Word for word, transcribe the data below from the line with "0x283A72A5B9AB93D3, 0x2) ∧" to the line with "theorem test_hash32_long : digestAfter", keeping both of those lines.

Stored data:
|---|

/-! ### Commands, one step each -/

/-- V-C1. -/
theorem test_nop : after .nop { small with acc := 7, off := 3, len := 5, digest := 9 } =
    some ([0, 0, 0, 0], 7, 3, 9, 0x2) := by decide
/-- V-C2. -/
theorem test_curReset : after .curReset { small with off := 16, len := 20 } =
    some ([0, 0, 0, 0], 0, 0, 0, 0x2) := by decide
/-- V-I3. -/
theorem test_laneInit32_wraps : after .laneInit32 { small with seed := 0xFFFFFFFF } =
    some ([0x24234427, 0x85EBCA76, 0xFFFFFFFF, 0x61C8864E], 0, 0, 0, 0x2) := by decide
/-- V-I4. -/
theorem test_laneInit32_upper : after .laneInit32 { small with seed := 0x100000045 } =
    some ([0x2423446D, 0x85EBCABC, 0x00000045, 0x61C88694], 0, 0, 0, 0x2) := by decide
/-- V-I6. -/
theorem test_laneInit64 : after .laneInit64 { small with seed := 69 } =
    some ([0x60EA27EEADC0B61B, 0xC2B2AE3D27D4EB94, 0x45, 0x61C8864E7A1435BE], 0, 0, 0, 0x2) := by
  decide
/-- V-I7. -/
theorem test_laneInit64_wraps : after .laneInit64 { small with seed := 0xFFFFFFFFFFFFFFFF } =
    some ([0x60EA27EEADC0B5D5, 0xC2B2AE3D27D4EB4E, 0xFFFFFFFFFFFFFFFF, 0x61C8864E7A143578],
      0, 0, 0, 0x2) := by decide
/-- V-S1, on each datapath. -/
theorem test_laneStripe32 : ∀ impl ∈ [LaneImpl.parallel, .serial],
    after .laneStripe32 { holding (counting 16) with lanes := lanesI1, laneImpl := impl } =
      some (lanesOf lanesS1, 0, 16, 0, 0x2) := by decide
/-- V-S5, V-F2: the lanes and OFF stand. -/
theorem test_laneStripe32_overrun :
    after .laneStripe32 { holding (counting 15) with lanes := lanesI1 } =
      some (lanesOf lanesI1, 0, 0, 0, 0x204) := by decide
/-- V-S2, on each datapath. -/
theorem test_laneStripe64 : ∀ impl ∈ [LaneImpl.parallel, .serial],
    after .laneStripe64 { holding (counting 32) with lanes := lanesI5, laneImpl := impl } =
      some (lanesOf lanesS2, 0, 32, 0, 0x2) := by decide
/-- V-S6. -/
theorem test_laneStripe64_overrun :
    recordAfter 1 (issued 0x103 { holding (counting 40) with off := 16 }) =
      some (0x204, 0x103, 16, 32) := by decide
/-- V-V1, V-V2. -/
theorem test_laneConv32 :
    after .laneConv32 { small with lanes := lanesS1 } =
      some (lanesOf lanesS1, 0xE3460F50, 0, 0, 0x2) ∧
    after .laneConv32 { small with lanes := lanesI1 } =
      some (lanesOf lanesI1, 0x57694B34, 0, 0, 0x2) := by decide
/-- V-V3, V-V4. -/
theorem test_laneConv64 :
    after .laneConv64 { small with lanes := lanesS2 } =
      some (lanesOf lanesS2, 0xC845DBC88C411C2D, 0, 0, 0x2) ∧
    after .laneConv64 { small with lanes := lanesI5 } =
      some (lanesOf lanesI5, 0x5AE1634AE2A70C06, 0, 0, 0x2) := by decide
/-- V-A2, V-A4. -/
theorem test_accSeed32 :
    after .accSeed32 { small with seed := 0xFFFFFFFF } =
      some ([0, 0, 0, 0], 0x165667B0, 0, 0, 0x2) ∧
    after .accSeed32 { small with seed := 0xE9A99850 } =
      some ([0, 0, 0, 0], 1, 0, 0, 0x2) := by decide
/-- V-A6, V-A8. -/
theorem test_accSeed64 :
    after .accSeed64 { small with seed := 0xFFFFFFFFFFFFFFFF } =
      some ([0, 0, 0, 0], 0x27D4EB2F165667C4, 0, 0, 0x2) ∧
    after .accSeed64 { small with seed := 0xD82B14D0E9A9983C } =
      some ([0, 0, 0, 0], 1, 0, 0, 0x2) := by decide
/-- V-L3, V-L4. -/
theorem test_accLen32 :
    after .accLen32 { small with len := 0x100000005 } = some ([0, 0, 0, 0], 5, 0, 0, 0x2) ∧
    after .accLen32 { small with acc := 0x123400000000 } =
      some ([0, 0, 0, 0], 0, 0, 0, 0x2) := by decide
/-- V-L5, V-L6. -/
theorem test_accLen64 :
    after .accLen64 { small with len := 0x100000005 } =
      some ([0, 0, 0, 0], 0x100000005, 0, 0, 0x2) ∧
    after .accLen64 { small with acc := 0xFFFFFFFFFFFFFFFF, len := 2 } =
      some ([0, 0, 0, 0], 1, 0, 0, 0x2) := by decide
/-- V-T1, V-T2. -/
theorem test_tail8W64 :
    after .tail8W64 (holding [1, 2, 3, 4, 5, 6, 7, 8]) =
      some ([0, 0, 0, 0], 0xE1C88BC21846FA07, 8, 0, 0x2) ∧
    after .tail8W64 (holding [0, 0, 0, 0, 0, 0, 0, 0]) =
      some ([0, 0, 0, 0], 0x85EBCA77C2B2AE63, 8, 0, 0x2) := by decide
/-- V-T3 and V-C4. -/
theorem test_tail4W32 : after .tail4W32 (holding [1, 2, 3, 4]) =
    some ([0, 0, 0, 0], 0x9793C0B4, 4, 0, 0x2) := by decide
/-- V-F6 and V-F7: the overrun comes before the range. -/
theorem test_tail4W32_priority :
    recordAfter 1 (issued 0x008 { small with len := 65, off := 62 }) =
      some (0x204, 0x008, 62, 4) ∧
    recordAfter 1 (issued 0x008 { small with len := 72, off := 62 }) =
      some (0x304, 0x008, 62, 4) := by decide
/-- V-T4, V-T9. -/
theorem test_tail4W64 :
    after .tail4W64 (holding [1, 2, 3, 4]) =
      some ([0, 0, 0, 0], 0x7FD274CB383844CB, 4, 0, 0x2) ∧
    recordAfter 1 (issued 0x108 (holding [1, 2, 3])) = some (0x204, 0x108, 0, 4) := by
  decide
/-- V-T5, V-T10. -/
theorem test_tail1W32 :
    after .tail1W32 (holding [0xFF]) = some ([0, 0, 0, 0], 0x07285A00, 1, 0, 0x2) ∧
    recordAfter 1 (issued 0x009 { small with len := 5, off := 5 }) = some (0x204, 0x009, 5, 1) := by
  decide
/-- V-T6, V-F3. -/
theorem test_tail1W64 :
    after .tail1W64 (holding [0xFF]) = some ([0, 0, 0, 0], 0x6F974583107FD1D8, 1, 0, 0x2) ∧
    recordAfter 1 (issued 0x109 { small with len := 0x1000, off := 64 }) =
      some (0x304, 0x109, 64, 1) := by decide
/-- V-F32c, V-F32d. -/
theorem test_accAval32 :
    after .accAval32 { small with acc := 0xFFFFFFFF } =
      some ([0, 0, 0, 0], 0x0173FB23, 0, 0x0173FB23, 0x2) ∧
    after .accAval32 { small with acc := 0x100000001 } =
      some ([0, 0, 0, 0], 0x606D18A8, 0, 0x606D18A8, 0x2) := by decide
/-- V-F5, V-F32f. -/
theorem test_accAval32_unconsumed :
    recordAfter 1 (issued 0x00A { small with len := 3 }) = some (0x504, 0x00A, 0, 3) := by
  decide
/-- V-F64b, V-F64c. -/
theorem test_accAval64 :
    after .accAval64 { small with acc := 1 } =
      some ([0, 0, 0, 0], 0x283A72A5B9AB93D3, 0, 0x283A72A5B9AB93D3, 0x2) ∧
    after .accAval64 { small with acc := 0xFFFFFFFFFFFFFFFF } =
      some ([0, 0, 0, 0], 0x100AB62DAADD9289, 0, 0x100AB62DAADD9289, 0x2) := by decide
/-- V-H2. -/
theorem test_hash32_short : digestAfter 3 (issued 0x010 { small with seed := 69 }) =
    some (0x2, 0, 0x41E3EE9D) := by decide
/-- V-H7. -/
theorem test_hash32_long : digestAfter 6 (issued 0x010 (holding (counting 17))) =
    some (0x2, 17, 0x7C77ADC2) := by decide
/-- V-H10. -/
theorem test_hash64_long : digestAfter 6 (issued 0x110 (holding (counting 33))) =
    some (0x2, 33, 0x0C535D1ACAFB8EAD) := by decide
/-- V-F4. -/
theorem test_hash64_lenRange : recordAfter 1 (issued 0x110 { small with len := 65 }) =
    some (0x404, 0x110, 0, 0) := by decide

|---|

EXERCISE OUTPUT
      some ([0, 0, 0, 0], 0x283A72A5B9AB93D3, 0, 0x283A72A5B9AB93D3, 0x2) ∧
    after .accAval64 { small with acc := 0xFFFFFFFFFFFFFFFF } =
      some ([0, 0, 0, 0], 0x100AB62DAADD9289, 0, 0x100AB62DAADD9289, 0x2) := by decide
/-- V-H2. -/
theorem test_hash32_short : digestAfter 3 (issued 0x010 { small with seed := 69 }) =
    some (0x2, 0, 0x41E3EE9D) := by decide
/-- V-H7. -/
theorem test_hash32_long : digestAfter 6 (issued 0x010 (holding (counting 17))) =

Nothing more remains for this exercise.